La última década de Málaga se puede considerar como esplendorosa en cuanto a un formato acertado de explotación turística y económica. Ya no recordamos el centro histórico podrido, apagado y lleno de espantos en cada rincón que teníamos hace pocas décadas. No recordamos una ciudad de edificios destrozados y poco movimiento en él.

Málaga sobrevivía, eso es evidente porque siempre pasa, pero el cambio experimentado es notorio. Basta con coger cualquier fotografía del centro en los años ochenta para darse cuenta de cómo hoy sería impensable asumir edificios como los grandes monumentos o cualquiera de la plaza del siglo o Carretería, que aún colea- en un estado de decadencia similar a los de Dubrovnik tras el asedio.
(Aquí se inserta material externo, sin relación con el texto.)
def runningRec (st : CollState) : CollRec := { pitch := 1, context := 0x100, opener := 5, state := st, desc := readColl (openBytes 5), openTo := 1 }
/-- Is the record of ID 5 found for a frame, in a state? -/
def collAsks (op : Byte) (recs : Tab CollRec) (payload : List Byte) (p : State → Req → Bool) : Bool :=
  admitted true (fun t r => collLenOk r && p t r) (collState recs) op (collFrameOf op (5 * 2 ^ 40) payload)
theorem test_witness_collQuery :
    collAsks 0x55 [] (beBytes 4 5) (fun t r => decide (recFind t 1 (beNat (r.payload.take 4) % 2 ^ 24) = none)) = true ∧
    collAsks 0x55 [(0, runningRec .running)] (beBytes 4 5) (fun t r => decide (recFind t 1 (beNat (r.payload.take 4) % 2 ^ 24) = some 0)) = true ∧
    collAsks 0x54 [(0, runningRec .done)] (beBytes 4 5) (fun t r => decide (recFind t 1 (beNat (r.payload.take 4) % 2 ^ 24) = some 0) &&
      decide (beNat (r.payload.take 4) < 2 ^ 31) && decide ((recGet t 0).opener = r.endpoint)) = true ∧
    collAsks 0x54 [(0, runningRec .waiting)] (beBytes 4 5) (fun t _ => decide ((recGet t 0).closes.length < 64)) = true ∧
    collAsks 0x54 [(0, runningRec .running)] (beBytes 4 0x80000005) (fun t r => decide (recFind t 1 (beNat (r.payload.take 4) % 2 ^ 24) = some 0) &&
      decide (2 ^ 31 ≤ beNat (r.payload.take 4)) && !((recGet t 0).desc.neigh.any (fun g => decide (g.endpoint = r.endpoint)))) = true := by decide +kernel
theorem test_witness_collLate : [(0x51 : Byte), 0x52, 0x53].all (fun op =>
    collAsks op [] (zeros 256) (fun t r => decide (recFind t 1 (r.address.toNat / 2 ^ 40) = none)) &&
    collAsks op [(0, runningRec .failed)] (zeros 256) (fun t r => decide (recFind t 1 (r.address.toNat / 2 ^ 40) = some 0))) = true := by decide +kernel

/-- What CollectiveData asks of every frame of data for record 0. -/
def dataFits (t : State) (r : Req) : Bool :=
  let d := (recGet t 0).desc
  let ub := unitBytes d r.op.toNat
  decide (recFind t 1 (r.address.toNat / 2 ^ 40) = some 0) && decide ((recGet t 0).state ≠ .failed) && decide (0 < ub) &&
    decide (r.payload.length % ub = 0) && decide (r.address.toNat % 2 ^ 24 + r.payload.length / ub ≤ unitCount d)
/-- A record with a child chip at position 2 and a parent at 0, by position. -/
def treeRec (position : Nat) : CollRec :=
  let d := readColl (openBytes 5)
  let d1 := { d with ranks := 4, levels := 2, localLevels := 1, fanin := [2, 2], position := position }
  { runningRec .running with desc := { d1 with neigh := [{ position := 1 - position, endpoint := 5, context := 0x100 }] } }
theorem test_witness_collData :
    collAsks 0x51 [(0, runningRec .running)] (zeros 256) (fun t r => dataFits t r && decide (firstRank (recGet t 0).desc = 0) &&
      decide (localRanks (recGet t 0).desc = 2) && decide ((recGet t 0).desc.contrib[0]? = some r.endpoint) &&
      decide ((0, false, 0) ∉ (chunkGet (recGet t 0) 0).seen) && decide (0 < (recGet t 0).openTo) && !(chunkGet (recGet t 0) 0).closed) = true ∧
    unitBytes (treeRec 0).desc 0x52 ≠ 0 ∧ childChips (treeRec 0).desc 0 = [1] ∧ ((neighAt (treeRec 0).desc 1).map (·.endpoint)) = some 5 ∧
    parentOf (treeRec 1).desc 1 = 0 ∧ ((neighAt (treeRec 1).desc 0).map (·.endpoint)) = some 5 ∧ (chunkGet (treeRec 1) 0).resulted = false := by decide +kernel
theorem test_witness_collPartial :
    (let n := unitBytes (treeRec 0).desc 0x52
     admitted true (fun t r => collLenOk r && dataFits t r && decide (1 ∈ childChips (recGet t 0).desc (recGet t 0).desc.position))
       (collState [(0, treeRec 0)]) 0x52 (collFrameOf 0x52 (5 * 2 ^ 40 + 2 ^ 24) (zeros n))) = true ∧
    (let n := unitBytes (treeRec 1).desc 0x53
     admitted true (fun t r => collLenOk r && dataFits t r && decide ((recGet t 0).desc.position ≠ 0))
       (collState [(0, treeRec 1)]) 0x53 (collFrameOf 0x53 (5 * 2 ^ 40) (zeros n))) = true := by decide +kernel
theorem test_witness_exact : -(2 ^ (8 * accBytes 0 - 1)) + 3 < (5 : Int) ∧ (5 : Int) < 2 ^ (8 * accBytes 0 - 1) ∧ [ExAcc.nan, .fin 1].Perm [.fin 1, .nan] :=
  ⟨by decide, by decide, List.Perm.swap _ _ _⟩

/-- Records in the states and with the times that their events ask for. -/
def eventRec (st : CollState) (start : Option Nat) : CollRec := { runningRec st with desc := { (runningRec st).desc with start := start, deadline := some 9, period := 3 } }
theorem test_witness_collEvents :
    recFind (collState [(0, eventRec .waiting (some 4))]) (1 : BitVec 8).toNat (5 : BitVec 24).toNat = some 0 ∧
    tfind (collState [(0, eventRec .waiting (some 4))]).clx.recs 0 = some (eventRec .waiting (some 4)) ∧
    (eventRec .running (some 4)).state = .running ∧ (eventRec .done none).state = .done ∧ (eventRec .running none).desc.start = none := by decide +kernel
/-- A chunk that is done: its result is stored and delivered; it is the last of its record. -/
def doneRec (size : Nat) : CollRec :=
  let r := runningRec .running
  { r with desc := { r.desc with size := size }, chunks := [(0, { sent := true, resulted := true })] }
theorem test_witness_chunk : [256, 1048576].all (fun size =>
    let q := recGet (chunkStep (collState [(0, doneRec size)]) 0 0) 0
    decide (q.state = .running) && !(chunkGet q 0).finished && chunkDone q.desc (chunkGet q 0)) = true ∧
    chunkCount (doneRec 256).desc = 1 ∧ chunkCount (doneRec 1048576).desc ≠ 1 := by decide +kernel

/-! ## Kernel sessions and stage commands (R284 to R305) -/

/-- A kernel object of a 2 by 2 session: one bundle with HALT for each core. -/
def objBytes : List Byte :=
  leBytes 4 0x4B474F31 ++ leBytes 2 1 ++ leBytes 2 0 ++ [2, 2] ++ leBytes 2 0 ++ leBytes 4 384 ++ leBytes 4 320 ++ leBytes 4 0 ++ zeros 232 ++
    (List.range 4).flatMap (fun _ => leBytes 4 320 ++ leBytes 4 16 ++ leBytes 4 320 ++ leBytes 4 0) ++ leBytes 16 haltBundle.toNat ++ zeros 48
/-- A chip with the object as function 0 of its library, four cores UP, and the session given. -/
def launchState (sess : Tab KSess) (queue : List Nat) : State :=
  let s := poolState 0
  { s with
    img := { s.img with lib := [(0, objBytes)] }
    units := s.units ++ [(uQuad 0, { intent := .up, actual := .up }), (uCore 0, { intent := .up, actual := .up }), (uCore 1, { intent := .up, actual := .up }), (uCore 8, { intent := .up, actual := .up }), (uCore 9, { intent := .up, actual := .up })]
    act := { s.act with pt := [((1, 3, 0), 1), ((1, 2, 0), mkLeaf 0x100000000 false false false)] }
    grd := { sess := sess, queue := queue } }
/-- A launch of the object on quad 0, with LFLAGS, an argument address and an object word. -/
def launchFrame (object args lf : Nat) : RxFrame := poolFrame 0x60 0 24 (beBytes 8 object ++ beBytes 8 args ++ beBytes 2 1 ++ beBytes 2 lf ++ zeros 4)
/-- The reads and checks that a launch of the library's object passes, with a test of the state after them, the record, and its place. -/
def launched (p : State → KSess → Nat → Bool) (s : State) (lf : Nat) : Bool :=
  admitted true (fun t r =>
    let object : DWord := 0x8000000000000000
    match masterRange t 1 0 256, launchRect 1 (coreMaskOf lf), objRead t 1 object 256 with
    | .inr aps, some rc, (h0, .inr hd0) =>
      placementOk t 1 1 rc && decide (256 + 16 * (rc.w * rc.h) ≤ objTotal hd0) && (match objRead h0 1 object (256 + 16 * (rc.w * rc.h)) with
        | (h1, .inr hd) => (match masterRead h1 1 (svcClass t 1 false) aps with
          | (a, .inr ab) => (match launchBuild a r hd ab, (upto 256).find? (fun i => (tfind a.grd.sess i).isNone) with
            | .inr k, some ix => p a k ix
            | _, _ => false)
          | _ => false)
        | _ => false)
    | _, _, _ => false) s 0x60 (launchFrame 0x8000000000000000 0 lf)
/-- Four free cores; the cores held by another session and LFLAGS with and without QUEUE. -/
theorem test_witness_launch :
    launched (fun a k _ => coresFree a k) (launchState [] []) 0xF = true ∧
    launched (fun a k _ => !coresFree a k && decide (a.grd.queue.length < 64) && (0x1F).testBit 4) (launchState [(0, { number := 9, state := .running, cores := [0] })] []) 0x1F = true ∧
    launched (fun a k _ => !coresFree a k && !(0xF).testBit 4) (launchState [(0, { number := 9, state := .running, cores := [0] })] []) 0xF = true ∧
    launched (fun a k _ => !coresFree a k && decide (64 ≤ a.grd.queue.length)) (launchState [(0, { number := 9, state := .running, cores := [0] })] (List.range 64)) 0x1F = true := by
  decide +kernel
/-- A reserved LFLAGS bit, and an argument block off its alignment. -/
theorem test_witness_launch_refused : coreMaskOk (coreMaskOf 0xF) = true ∧ ¬(64 < 64) ∧ (32 % 64 ≠ 0) ∧
    admitted true (fun _ r => decide (r.length.toNat = 24) && decide (r.payload.length = 24)) (launchState [] []) 0x60 (launchFrame 0x8000000000000000 32 64) = true := by
  decide +kernel
/-- KERNEL_QUERY and KERNEL_ABORT of a session of the pitch, and of one that does not exist. -/
theorem test_witness_kernelQuery : [(0x61 : Byte), 0x62].all (fun op =>
    admitted true (fun t r => decide (r.length = 4) && decide (sessFind t (beNat (r.payload.take 2)) = some 0) && decide ((sessGet t 0).pitch = r.pitch))
      (launchState [(0, { number := 9, pitch := 1, state := .running })] []) op (poolFrame op 0 4 (beBytes 2 9 ++ [0, 0])) &&
    admitted true (fun t r => decide (sessFind t (beNat (r.payload.take 2)) = none)) (launchState [] []) op (poolFrame op 0 4 (beBytes 2 9 ++ [0, 0]))) = true := by decide +kernel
Es incuestionable que la mejora es medible, pesable y constatable. Pero de igual manera lo es la nula capacidad e interés del malagueño por proteger lo más mínimo el centro histórico para no entregárselo cual rendición de Breda a los turistas.

Hay una ilustración extraordinaria del artista y gran profesional que es Alejandro Villén, en la que retrata a la perfección esa entrega que hemos hecho todos de Málaga a los guiris. Las casas dejaron de ser tal cosa para convertirse en hoteles camuflados, muchos negocios viraron para atender, como es lógico y natural, a los visitantes, la cultura asediaba nuestro entorno, pero nos quedábamos cazando moscas porque quienes la consumían no eran de aquí. Todo muy bonito. Pero todo para el de fuera.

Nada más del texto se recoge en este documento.